Exercise goal
What follows is a set of records; give them all back exactly.

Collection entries
--------------------------------
-- ==== Sys2Proof/Tests/Slice0.lean ====
section
/-! SUPPORT. The model's own tests: an ill-formed command for each check of WellFormed, words written out from the encoding of R109, results
worked out by hand from the rules, and for every statement with hypotheses states and operands that meet them. -/
namespace Sys2Proof.Tests
open Sys2Proof Sys2Proof.Machine
set_option Elab.async false

/-- A small timing: 16 of 20 dots, 8 of 10 lines, DOTDIV 4, CPUDIV 2. -/
def tm : Timing :=
  { hact := 16, htot := 20, vact := 8, vtot := 10, dotdiv := 4, cpudiv := 2, lclk := 1000000000, v0 := 0, n0 := 0, k0 := 0, oldLl := 80,
    oldLf := 800, oldDot := 4 }
/-- A context that stands at an instruction. -/
def at0 (i : NInstr) : Thread :=
  { Thread.init with active := true, admitted := true, pc := 0x100, prefetch := [(0x100, w64 (nencode i).toNat)] }
/-- A running lane whose thread 0 is the one given, with the word of an instruction in its near SRAM. -/
def ln (det : Bool) (i : NInstr) (x : Thread) : Lane :=
  let u : LaneUnit := { LaneUnit.reset with tm := tm, regs := [(0x34008, 0x100000003)] }
  let u : LaneUnit := { u with lic := { u.lic with milestones := 4 } }
  { Lane.absent with phase := .running, det := det, unit := u, mil := 1, th := [(0, x)], near := 64, nearAt := 1, mem := Mem.writeBytes [] 0x100 (leBytes 4 (nencode i).toNat) }
/-- The block with a lane 0. -/
def st (L : Lane) : State := State.reset.putLane 0 L
/-- Thread 0 of lane 0 about to issue an instruction. -/
def run (det : Bool) (i : NInstr) : State := st (ln det i (at0 i))
def g0 : Ctx := .game 0 0
def s0 : Ctx := .sys .east 0 14
/-- Context 14 of East's core 0 about to issue an instruction. -/
def sysRun (i : NInstr) : State := State.reset.putThread s0 (at0 i)
/-- The state with thread 0 of lane 0 changed. -/
def upd (s : State) (f : Thread → Thread) : State := s.putThread g0 (f (s.thread g0))
def updS (s : State) (f : Thread → Thread) : State := s.putThread s0 (f (s.thread s0))

/-- IntegerResults: both clauses, in both modes of a lane and at system level. -/
theorem wit_IntegerResults : g0.ok = true ∧ (run true (.alu .add 1 2 3 0)).issues g0 (.alu .add 1 2 3 0) = true ∧
    (run false (.imm .addi 1 2 0xFFFF)).issues g0 (.imm .addi 1 2 0xFFFF) = true ∧ s0.ok = true ∧
    (sysRun (.alu .sel 0 2 3 4)).issues s0 (.alu .sel 0 2 3 4) = true := by decide +kernel

/-- A context with a result awaited from a unit. -/
def waitUnit (ws : List (Dest × Word)) : State := upd (run true .mbar) (fun x => { x with units := [{ unit := .pipelined, writes := ws, div := none }] })
theorem wit_MultiplyDivideResults : (run true (.mul .mulxss 1 2 3 4)).issues g0 (.mul .mulxss 1 2 3 4) = true ∧
    (run true (.div .divs 1 2 3 1)).issues g0 (.div .divs 1 2 3 1) = true ∧
    ((waitUnit [(.f 3, 7)]).thread g0).units[0]? = some { unit := .pipelined, writes := [(.f 3, 7)], div := none } ∧
    (waitUnit [(.f 3, 7)]).unitDone g0 { unit := .pipelined, writes := [(.f 3, 7)], div := none } = true ∧
    ((waitUnit [(.g 5, 7), (.g 5, 8)]).thread g0).units[0]? = some { unit := .pipelined, writes := [(.g 5, 7), (.g 5, 8)], div := none } ∧
    (waitUnit [(.g 5, 7), (.g 5, 8)]).unitDone g0 { unit := .pipelined, writes := [(.g 5, 7), (.g 5, 8)], div := none } = true := by decide +kernel

theorem wit_FloatResults : (run true (.fp .double .fadd 1 2 3 0)).issues g0 (.fp .double .fadd 1 2 3 0) = true ∧
    (run false (.fma .single true false 1 2 3 4)).issues g0 (.fma .single true false 1 2 3 4) = true := by decide +kernel

theorem wit_CompareAndBranch : (run true (.br .bltu 1 2 0xFFFF)).issues g0 (.br .bltu 1 2 0xFFFF) = true ∧
    (run true (.br .bge 1 2 0x8000)).issues g0 (.br .bge 1 2 0x8000) = true := by decide +kernel
theorem wit_Jumps : (run true (.j 4)).issues g0 (.j 4) = true ∧ (run true (.jal 4)).issues g0 (.jal 4) = true ∧
    (run true (.jalr 1 2 8)).issues g0 (.jalr 1 2 8) = true ∧ (((run true (.jalr 1 2 8)).thread g0).gReg 2 + (8 : BitVec 16).signExtend 64).toNat % 4 = 0 ∧
    (run true (.jalr 1 2 6)).issues g0 (.jalr 1 2 6) = true ∧ (((run true (.jalr 1 2 6)).thread g0).gReg 2 + (6 : BitVec 16).signExtend 64).toNat % 4 ≠ 0 ∧
    (run true (.jalr 1 2 6)).vectorFixed g0 = true := by decide +kernel

theorem wit_SystemRegisterAccess : (run true (.mfs 1 0x20)).issues g0 (.mfs 1 0x20) = true ∧ (0x20 : BitVec 12).toNat ∈ sysRegs ∧
    (run true (.mts 1 0)).issues g0 (.mts 1 0) = true ∧ (0 : BitVec 12).toNat ∈ sysRegs := by decide +kernel

/-- Each way into ExceptionEntry. -/
def entryOk (s : State) (c : Ctx) : Bool :=
  c.ok && s.vectorFixed c && decide ((s.thread c).frames.length < 16) && vectorOk (s.env c) ((s.thread c).vectorAddr 0) && !(s.thread c).trapped
/-- A context whose word no rule gives a meaning, and one whose pc stands in the register window. -/
def badWord : State := upd (run true .mbar) (fun x => { x with prefetch := [(0x100, 0)] })
def badPc : State := upd (run true .mbar) (fun x => { x with pc := 0xF0000000, prefetch := [] })
theorem wit_ExceptionEntry : entryOk (run true (.ecall 5)) g0 = true ∧ (run true (.ecall 5)).issues g0 (.ecall 5) = true ∧
    entryOk (sysRun .ebreak) s0 = true ∧ (sysRun .ebreak).issues s0 .ebreak = true ∧
    entryOk (run true (.jalr 1 2 6)) g0 = true ∧ (effAddr (((run true (.jalr 1 2 6)).thread g0).gReg 2) 6).toNat % 4 ≠ 0 ∧
    entryOk (run true (.mfs 1 0x800)) g0 = true ∧ (run true (.mfs 1 0x800)).issues g0 (.mfs 1 0x800) = true ∧
    entryOk (run true (.mts 1 0xFFF)) g0 = true ∧ (run true (.mts 1 0xFFF)).issues g0 (.mts 1 0xFFF) = true ∧
    entryOk (run true (.sysx 1)) g0 = true ∧ (run true (.sysx 1)).issues g0 (.sysx 1) = true := by decide +kernel
theorem wit_ExceptionEntry_unassigned : entryOk (run true (.mfs 1 0x7FF)) g0 = true ∧ (run true (.mfs 1 0x7FF)).issues g0 (.mfs 1 0x7FF) = true ∧
    (0x7FF : BitVec 12).toNat ∉ sysRegs ∧ entryOk (sysRun (.mts 1 0x7FF)) s0 = true ∧ (sysRun (.mts 1 0x7FF)).issues s0 (.mts 1 0x7FF) = true := by
  decide +kernel
theorem wit_ExceptionEntry_words : entryOk (st { ln false .mbar (badWord.thread g0) with mem := [] }) g0 = true ∧
    (st { ln false .mbar (badWord.thread g0) with mem := [] }).mayIssue g0 = true ∧ (badWord.thread g0).word = some 0 ∧ ndecode 0 = none ∧
    entryOk badPc g0 = true ∧ (badPc.lane 0).issueOk 0 = true ∧ (badPc.thread g0).active = true ∧ (badPc.thread g0).waiting = false ∧
    executable (badPc.thread g0).pc.toNat (badPc.lane 0).titleLen = false := by decide +kernel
--------------------------------
Response area
-- ==== Sys2Proof/Tests/Slice0.lean ====
section
/-! SUPPORT. The model's own tests: an ill-formed command for each check of WellFormed, words written out from the encoding of R109, results
worked out by hand from the rules, and for every statement with hypotheses states and operands that meet them. -/
namespace Sys2Proof.Tests
open Sys2Proof Sys2Proof.Machine
set_option Elab.async false

/-- A small timing: 16 of 20 dots, 8 of 10 lines, DOTDIV 4, CPUDIV 2. -/
def tm : Timing :=
  { hact := 16, htot := 20, vact := 8, vtot := 10, dotdiv := 4, cpudiv := 2, lclk := 1000000000, v0 := 0, n0 := 0, k0 := 0, oldLl := 80,
    oldLf := 800, oldDot := 4 }
/-- A context that stands at an instruction. -/
def at0 (i : NInstr) : Thread :=
  { Thread.init with active := true, admitted := true, pc := 0x100, prefetch := [(0x100, w64 (nencode i).toNat)] }
/-- A running lane whose thread 0 is the one given, with the word of an instruction in its near SRAM. -/
def ln (det : Bool) (i : NInstr) (x : Thread) : Lane :=
  let u : LaneUnit := { LaneUnit.reset with tm := tm, regs := [(0x34008, 0x100000003)] }
  let u : LaneUnit := { u with lic := { u.lic with milestones := 4 } }
  { Lane.absent with phase := .running, det := det, unit := u, mil := 1, th := [(0, x)], near := 64, nearAt := 1, mem := Mem.writeBytes [] 0x100 (leBytes 4 (nencode i).toNat) }
/-- The block with a lane 0. -/
def st (L : Lane) : State := State.reset.putLane 0 L
/-- Thread 0 of lane 0 about to issue an instruction. -/
def run (det : Bool) (i : NInstr) : State := st (ln det i (at0 i))
def g0 : Ctx := .game 0 0
def s0 : Ctx := .sys .east 0 14
/-- Context 14 of East's core 0 about to issue an instruction. -/
def sysRun (i : NInstr) : State := State.reset.putThread s0 (at0 i)
/-- The state with thread 0 of lane 0 changed. -/
def upd (s : State) (f : Thread → Thread) : State := s.putThread g0 (f (s.thread g0))
def updS (s : State) (f : Thread → Thread) : State := s.putThread s0 (f (s.thread s0))

/-- IntegerResults: both clauses, in both modes of a lane and at system level. -/
theorem wit_IntegerResults : g0.ok = true ∧ (run true (.alu .add 1 2 3 0)).issues g0 (.alu .add 1 2 3 0) = true ∧
    (run false (.imm .addi 1 2 0xFFFF)).issues g0 (.imm .addi 1 2 0xFFFF) = true ∧ s0.ok = true ∧
    (sysRun (.alu .sel 0 2 3 4)).issues s0 (.alu .sel 0 2 3 4) = true := by decide +kernel

/-- A context with a result awaited from a unit. -/
def waitUnit (ws : List (Dest × Word)) : State := upd (run true .mbar) (fun x => { x with units := [{ unit := .pipelined, writes := ws, div := none }] })
theorem wit_MultiplyDivideResults : (run true (.mul .mulxss 1 2 3 4)).issues g0 (.mul .mulxss 1 2 3 4) = true ∧
    (run true (.div .divs 1 2 3 1)).issues g0 (.div .divs 1 2 3 1) = true ∧
    ((waitUnit [(.f 3, 7)]).thread g0).units[0]? = some { unit := .pipelined, writes := [(.f 3, 7)], div := none } ∧
    (waitUnit [(.f 3, 7)]).unitDone g0 { unit := .pipelined, writes := [(.f 3, 7)], div := none } = true ∧
    ((waitUnit [(.g 5, 7), (.g 5, 8)]).thread g0).units[0]? = some { unit := .pipelined, writes := [(.g 5, 7), (.g 5, 8)], div := none } ∧
    (waitUnit [(.g 5, 7), (.g 5, 8)]).unitDone g0 { unit := .pipelined, writes := [(.g 5, 7), (.g 5, 8)], div := none } = true := by decide +kernel

theorem wit_FloatResults : (run true (.fp .double .fadd 1 2 3 0)).issues g0 (.fp .double .fadd 1 2 3 0) = true ∧
    (run false (.fma .single true false 1 2 3 4)).issues g0 (.fma .single true false 1 2 3 4) = true := by decide +kernel

theorem wit_CompareAndBranch : (run true (.br .bltu 1 2 0xFFFF)).issues g0 (.br .bltu 1 2 0xFFFF) = true ∧
    (run true (.br .bge 1 2 0x8000)).issues g0 (.br .bge 1 2 0x8000) = true := by decide +kernel
theorem wit_Jumps : (run true (.j 4)).issues g0 (.j 4) = true ∧ (run true (.jal 4)).issues g0 (.jal 4) = true ∧
    (run true (.jalr 1 2 8)).issues g0 (.jalr 1 2 8) = true ∧ (((run true (.jalr 1 2 8)).thread g0).gReg 2 + (8 : BitVec 16).signExtend 64).toNat % 4 = 0 ∧
    (run true (.jalr 1 2 6)).issues g0 (.jalr 1 2 6) = true ∧ (((run true (.jalr 1 2 6)).thread g0).gReg 2 + (6 : BitVec 16).signExtend 64).toNat % 4 ≠ 0 ∧
    (run true (.jalr 1 2 6)).vectorFixed g0 = true := by decide +kernel

theorem wit_SystemRegisterAccess : (run true (.mfs 1 0x20)).issues g0 (.mfs 1 0x20) = true ∧ (0x20 : BitVec 12).toNat ∈ sysRegs ∧
    (run true (.mts 1 0)).issues g0 (.mts 1 0) = true ∧ (0 : BitVec 12).toNat ∈ sysRegs := by decide +kernel

/-- Each way into ExceptionEntry. -/
def entryOk (s : State) (c : Ctx) : Bool :=
  c.ok && s.vectorFixed c && decide ((s.thread c).frames.length < 16) && vectorOk (s.env c) ((s.thread c).vectorAddr 0) && !(s.thread c).trapped
/-- A context whose word no rule gives a meaning, and one whose pc stands in the register window. -/
def badWord : State := upd (run true .mbar) (fun x => { x with prefetch := [(0x100, 0)] })
def badPc : State := upd (run true .mbar) (fun x => { x with pc := 0xF0000000, prefetch := [] })
theorem wit_ExceptionEntry : entryOk (run true (.ecall 5)) g0 = true ∧ (run true (.ecall 5)).issues g0 (.ecall 5) = true ∧
    entryOk (sysRun .ebreak) s0 = true ∧ (sysRun .ebreak).issues s0 .ebreak = true ∧
    entryOk (run true (.jalr 1 2 6)) g0 = true ∧ (effAddr (((run true (.jalr 1 2 6)).thread g0).gReg 2) 6).toNat % 4 ≠ 0 ∧
    entryOk (run true (.mfs 1 0x800)) g0 = true ∧ (run true (.mfs 1 0x800)).issues g0 (.mfs 1 0x800) = true ∧
    entryOk (run true (.mts 1 0xFFF)) g0 = true ∧ (run true (.mts 1 0xFFF)).issues g0 (.mts 1 0xFFF) = true ∧
    entryOk (run true (.sysx 1)) g0 = true ∧ (run true (.sysx 1)).issues g0 (.sysx 1) = true := by decide +kernel
theorem wit_ExceptionEntry_unassigned : entryOk (run true (.mfs 1 0x7FF)) g0 = true ∧ (run true (.mfs 1 0x7FF)).issues g0 (.mfs 1 0x7FF) = true ∧
    (0x7FF : BitVec 12).toNat ∉ sysRegs ∧ entryOk (sysRun (.mts 1 0x7FF)) s0 = true ∧ (sysRun (.mts 1 0x7FF)).issues s0 (.mts 1 0x7FF) = true := by
  decide +kernel
theorem wit_ExceptionEntry_words : entryOk (st { ln false .mbar (badWord.thread g0) with mem := [] }) g0 = true ∧
    (st { ln false .mbar (badWord.thread g0) with mem := [] }).mayIssue g0 = true ∧ (badWord.thread g0).word = some 0 ∧ ndecode 0 = none ∧
    entryOk badPc g0 = true ∧ (badPc.lane 0).issueOk 0 = true ∧ (badPc.thread g0).active = true ∧ (badPc.thread g0).waiting = false ∧
    executable (badPc.thread g0).pc.toNat (badPc.lane 0).titleLen = false := by decide +kernel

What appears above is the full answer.